-- ==== Sys2Proof/Tests/Slice0.lean ====
section
/-! SUPPORT. Small tests, their expected results taken from spec/ and named beside them, and for every statement with
hypotheses a witness that meets them all together. -/

namespace Sys2Proof.Tests

open Sys2Proof.Machine

/-- The outcome is a next state that satisfies `p`. -/
def nextIs (o : Host.Outcome State Fault Refusal) (p : State → Bool) : Bool :=
  match o with
  | .next t => p t
  | .fault _ => false
  | .refused _ => false

/-- A small state that waits for `is` with the given words stored. -/
def sample (regs : Store) (is : List Instr) : State :=
  { regs := regs, out := [], responses := [], inputs := is.map encode }

/-! ## WellFormed refuses what does not fit (R93, R94) -/

theorem test_wellFormed_read_index : (Instr.read 0x400000).wellFormed = false := by decide
theorem test_wellFormed_write_index : (Instr.write 0x400000 0 0xF).wellFormed = false := by decide
theorem test_wellFormed_write_mask : (Instr.write 0x041 0 0x100).wellFormed = false := by decide
theorem test_wellFormed_name_index : (Instr.name 0x400000).wellFormed = false := by decide
theorem test_wellFormed_last : (Instr.write 0x3FFFFF 0xFFFFFFFF 0xFF).wellFormed = true := by decide

/-! ## Decoding, word by word (R91, R92; 95_test_vectors.md) -/

/-- V3: `READ 0x2FF`. Bits 63:62 = 00, 61:54 = 0, 53:32 = 0x2FF. -/
theorem test_decode_read : decodeReq 0x000002FF00000000#64 = .read 0x2FF := by decide
/-- V3: READ ignores `mask8` and `value`. -/
theorem test_decode_read_ignores : decodeReq 0x3FC00041FFFFFFFF#64 = .read 0x041 := by decide
/-- S4, with i = 0x041. -/
theorem test_decode_write : decodeReq 0x40400041AABBCCDD#64 = .write 0x041 0xAABBCCDD#32 0x01 := by decide
/-- P1 step 6: mask 0xF4 is carried whole. -/
theorem test_decode_write_mask8 : decodeReq 0x7D00004100000000#64 = .write 0x041 0x00000000#32 0xF4 := by decide
/-- P3 step 7. -/
theorem test_decode_name : decodeReq 0x8000022E00000000#64 = .name 0x22E := by decide
/-- V3: every word with bits 63:62 = 11 is INVALID. -/
theorem test_decode_rsvd : verdictOf 0xFFFFFFFFFFFFFFFF#64 = .invalid ∧ decodeReq 0xC000000000000000#64 = .rsvd := by
  decide
/-- R103: the one-bit sideband at 1 is RESET, and at 0 it is no event. -/
theorem test_decode_reset : decodeTableWord 1 1 = some .reset ∧ decodeTableWord 8 1 = some .reset ∧
    decodeBits 1 0 = .error .rstLow := by exact ⟨rfl, rfl, rfl⟩
/-- R100: there is one request length. -/
theorem test_decode_length : decodeBits 32 0 = .error (.wrongLength 32) := rfl
/-- The table's numbering: the rows' own match words. -/
theorem test_decode_table : decodeTableWord 64 0x8000000000000000 = some (.name 0) := by decide
/-- V5 row 5 and P2 step 3, encoded. -/
theorem test_encode_write : encode (.write 0x22E 0x00000001 0xF) = .request 0x43C0022E00000001#64 := by decide

/-! ## EXPAND and COMBINE -/

/-- V1, all rows. -/
theorem test_expand_V1 : ∀ r ∈ ([(0x0, 0x00000000), (0x1, 0x000000FF), (0x2, 0x0000FF00), (0x3, 0x0000FFFF), (0x4, 0x00FF0000),
      (0x5, 0x00FF00FF), (0x6, 0x00FFFF00), (0x7, 0x00FFFFFF), (0x8, 0xFF000000), (0x9, 0xFF0000FF),
      (0xA, 0xFF00FF00), (0xB, 0xFF00FFFF), (0xC, 0xFFFF0000), (0xD, 0xFFFF00FF), (0xE, 0xFFFFFF00),
      (0xF, 0xFFFFFFFF), (0x10, 0x00000000), (0x1F, 0xFFFFFFFF), (0xF0, 0x00000000), (0x13, 0x0000FFFF),
      (0xFFFFFFF5, 0x00FF00FF)] : List (Nat × Word)), expand r.1 = r.2 := by decide

/-- V2, all rows: old, value, mask, new. -/
theorem test_combine_V2 :
    ∀ r ∈ ([(0x12345678, 0xAABBCCDD, 0x01, 0x123456DD), (0x12345678, 0xAABBCCDD, 0x02, 0x1234CC78),
      (0x12345678, 0xAABBCCDD, 0x04, 0x12BB5678), (0x12345678, 0xAABBCCDD, 0x08, 0xAA345678),
      (0x12345678, 0xAABBCCDD, 0x00, 0x12345678), (0x12345678, 0xAABBCCDD, 0x0F, 0xAABBCCDD),
      (0x12345678, 0xAABBCCDD, 0x03, 0x1234CCDD), (0x12345678, 0xAABBCCDD, 0x0C, 0xAABB5678),
      (0x12345678, 0xAABBCCDD, 0x05, 0x12BB56DD), (0x12345678, 0xAABBCCDD, 0x1F, 0xAABBCCDD),
      (0x12345678, 0xAABBCCDD, 0xF0, 0x12345678), (0x12345678, 0xAABBCCDD, 0x0A, 0xAA34CC78),
      (0x12345678, 0xAABBCCDD, 0x06, 0x12BBCC78), (0x12345678, 0xAABBCCDD, 0x09, 0xAA3456DD),
      (0x12345678, 0xAABBCCDD, 0x07, 0x12BBCCDD), (0x12345678, 0xAABBCCDD, 0x0B, 0xAA34CCDD),
      (0x12345678, 0xAABBCCDD, 0x0D, 0xAABB56DD), (0x12345678, 0xAABBCCDD, 0x0E, 0xAABBCC78),
      (0x12345678, 0xAABBCCDD, 0x13, 0x1234CCDD), (0xFFFFFFFF, 0x00000000, 0x06, 0xFF0000FF),
      (0x00000000, 0xFFFFFFFF, 0x09, 0xFF0000FF), (0x12345678, 0x12345678, 0x07, 0x12345678)] : List (Word × Word × Nat × Word)), combine r.1 r.2.1 (expand r.2.2.1) = r.2.2.2 := by decide

/-! ## One step of each operation, from the reset state or a small one -/

/-- V5 row 12: `READ 0x010` responds the stored word; no event. -/
theorem test_read : nextIs (step (sample [(0x010, 0xFFFFFFFF)] [.read 0x010]))
    (fun t => t.responses = [.rdata 0xFFFFFFFF] ∧ t.out = [] ∧ t.regs = [(0x010, 0xFFFFFFFF)]) = true := by decide
/-- V3 row 4: `READ 0x300` responds 0. -/
theorem test_read_out_of_range : nextIs (step (sample [(0x2FF, 7)] [.read 0x300]))
    (fun t => t.responses = [.rdata 0]) = true := by decide
/-- P1 step 3: mask 0xA stores lanes 1 and 3. -/
theorem test_write : nextIs (step (sample [(0x041, 0x123456DD)] [.write 0x041 0xAABBCCDD 0xA]))
    (fun t => t.regs = [(0x041, 0xAA34CCDD)] ∧ t.out = [] ∧ t.responses = []) = true := by decide
/-- V3 row 6: 0x62E is not 0x22E. -/
theorem test_write_out_of_range : nextIs (step (sample [(0x22E, 5)] [.write 0x62E 0xCAFEF00D 0xF]))
    (fun t => t = sample [(0x22E, 5)] []) = true := by decide
/-- P3 step 1. -/
theorem test_write_interrupt : nextIs (step (State.reset.withFetchWord 64 0x40C00010DEADBEEF))
    (fun t => t.regs = [(0x010, 0x0000BEEF)] ∧ t.out = [⟨.irq, [(0x010, 0x0000BEEF)]⟩]) = true := by decide
/-- P2 step 5: a trigger WRITE that selects no lane forwards its event (decision D10). -/
theorem test_write_indexed_draw_mask0 :
    nextIs (step (sample [(0x228, 7), (0x22E, 1)] [.write 0x22F 0 0x0]))
      (fun t => t.regs = [(0x228, 7), (0x22E, 1)] ∧ t.out = [⟨.drawIndexed, [(0x228, 7), (0x22E, 1)]⟩]) = true := by
  decide
/-- V5 row 13: the draw fires and word 0x22E keeps its value. -/
theorem test_write_draw : nextIs (step (State.reset.withFetchWord 64 0x4080022E000000AA))
    (fun t => t.regs = [] ∧ t.out = [⟨.draw, []⟩]) = true := by decide
/-- V5 row 8: word 0x230 is no trigger. -/
theorem test_write_beside_trigger : nextIs (step (State.reset.withFetchWord 64 0x43C0023000000001))
    (fun t => t.regs = [(0x230, 1)] ∧ t.out = []) = true := by decide
/-- P3 step 7, P4 step 5. -/
theorem test_name : nextIs (step (State.reset.withFetchWord 64 0x800000E000000000))
    (fun t => t.responses = [.nameId "tev_combiner_buffer_input"]) = true := by decide
/-- V6, other NAME vectors: an index out of range, and one inside a field. -/
theorem test_name_reserved : nameOf 0x3FFFFF = "reserved" ∧ nameOf 0x082 = "reserved" ∧ nameOf 0x2FF = "reserved" := by
  decide
/-- V5 row 14: RESET clears every word and leaves the trace. -/
theorem test_reset :
    nextIs (step ⟨[(0x22E, 1)], [⟨.draw, [(0x22E, 1)]⟩], [.rdata 3], [.rst]⟩)
      (fun t => t = ⟨[], [⟨.draw, [(0x22E, 1)]⟩], [.rdata 3], []⟩) = true := by decide
/-- R98: refused by name. -/
theorem test_rsvd : step (State.reset.withFetchWord 64 0xC000000000000000) = .refused .reservedSelector := rfl
/-- R230: with nothing issued nothing happens. -/
theorem test_idle : step State.reset = .next State.reset := rfl
/-- R97: the codes of the kinds. -/
theorem test_event_codes : [EventKind.irq, .draw, .drawIndexed].map EventKind.code = [0, 1, 2] := rfl

/-! ## The layout and the text -/

/-- R25 to R30, second column, in index order. -/
theorem test_byte_offsets : Field.all.map Field.byteOffset =
     [0x040, 0x100, 0x104, 0x10C, 0x134, 0x138, 0x140, 0x144,
      0x194, 0x1A0, 0x1B4] ++
     [0x200, 0x204, 0x238, 0x23C, 0x244, 0x258, 0x264, 0x278,
      0x2A0, 0x2A4, 0x2A8, 0x2AC, 0x2B0, 0x2B4, 0x2BC, 0x300,
      0x320, 0x340, 0x360, 0x380, 0x380, 0x384, 0x398, 0x3A0,
      0x3C0, 0x3E0, 0x3F4] ++
     [0x400, 0x440, 0x800, 0x89C, 0x8A0, 0x8A8, 0x8B8, 0x8BC,
      0x8C8, 0x8E0, 0x914, 0x978, 0x97C] := by decide
/-- R25 to R30, "largest possible extent": its last word. -/
theorem test_last_possible : Field.all.map Field.lastPossible =
     [0x03F, 0x040, 0x042, 0x04C, 0x04D, 0x04F, 0x050, 0x064,
      0x067, 0x06C, 0x07F] ++
     [0x080, 0x08D, 0x08E, 0x090, 0x095, 0x098, 0x09D, 0x0A7,
      0x0A8, 0x0A9, 0x0AA, 0x0AB, 0x0AC, 0x0AE, 0x0BF, 0x0C7,
      0x0CF, 0x0D7, 0x0DF, 0x0E0, 0x0E0, 0x0E5, 0x0E7, 0x0EF,
      0x0F7, 0x0FC, 0x0FF] ++
     [0x10F, 0x13F, 0x226, 0x227, 0x229, 0x22D, 0x22E, 0x231,
      0x237, 0x244, 0x25D, 0x25E, 0x27F] := by decide +kernel
/-- The canonical form: writing the reset image removes the entry. -/
theorem test_store_form : Store.set [(1, 5), (3, 7)] 3 0 = [(1, 5)] ∧ Store.set [(1, 5), (3, 7)] 2 9 = [(1, 5), (2, 9), (3, 7)] := by
  decide
/-- R62: the low byte lane is the byte at the lowest address. -/
theorem test_byte_view : Store.memRead [(0x001, 0x12345678)] 4 1 = some 0x78 ∧ Store.memRead [(0x001, 0x12345678)] 5 2 = some 0x3456 := by
  decide
/-- Past the end of the view a read is none as a whole and a write keeps its bytes inside (log entry 7). -/
theorem test_byte_view_end : Store.memRead [] 0xBFF 2 = none ∧ Store.memWrite [] 0xBFF 2 0x1234 = [(0x2FF, 0x34000000)] := by
  decide
/-- P1, P2: lines of text. -/
theorem test_text : parseLine "WRITE 0x228, 0x00000007, 0xF".toList = some (.write 0x228 7 0xF) ∧
    parseLine "FIRE indexed_draw_trigger".toList = some (.write 0x22F 1 0xF) ∧ parseLine "WRITE 0x228".toList = none := by
  decide
/-- R9: small hexadecimal letters, binary, and a digit outside its base. -/
theorem test_text_numbers : number "0xfD".toList = some 0xFD ∧ number "0b101".toList = some 5 ∧ number "0b102".toList = none ∧
    number "0x".toList = none ∧ number "1A".toList = none ∧ number "558".toList = some 0x22E := by decide
/-- The spaces the model drops and those it does not (log entry 19). -/
theorem test_text_spaces : parseLine " READ  vertex_attributes + 2 ".toList = some (.read 0x202) ∧
    parseLine "READ 0x 202".toList = none ∧ parseLine "READ 0X202".toList = none := by decide
/-- Log entry 19: a blank line is no request, and an empty text no list. -/
theorem test_text_blank : parseText [] = none ∧ parseText "RESET\n".toList = none := by decide
/-- R101: a whole list. -/
theorem test_text_lines : parseText "RESET\nGET vs_output_attributes[1]+1".toList = some [.reset, .read 0x052] := by decide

——————

• _WORK REQUEST_
Look through the material above and print exactly the lines from the one containing "some 0x22E := by decide" to the one containing "none ∧ parseLine", both included, and nothing more.

• _ANSWER_
    number "0x".toList = none ∧ number "1A".toList = none ∧ number "558".toList = some 0x22E := by decide
/-- The spaces the model drops and those it does not (log entry 19). -/
theorem test_text_spaces : parseLine " READ  vertex_attributes + 2 ".toList = some (.read 0x202) ∧
    parseLine "READ 0x 202".toList = none ∧ parseLine "READ 0X202".toList = none := by decide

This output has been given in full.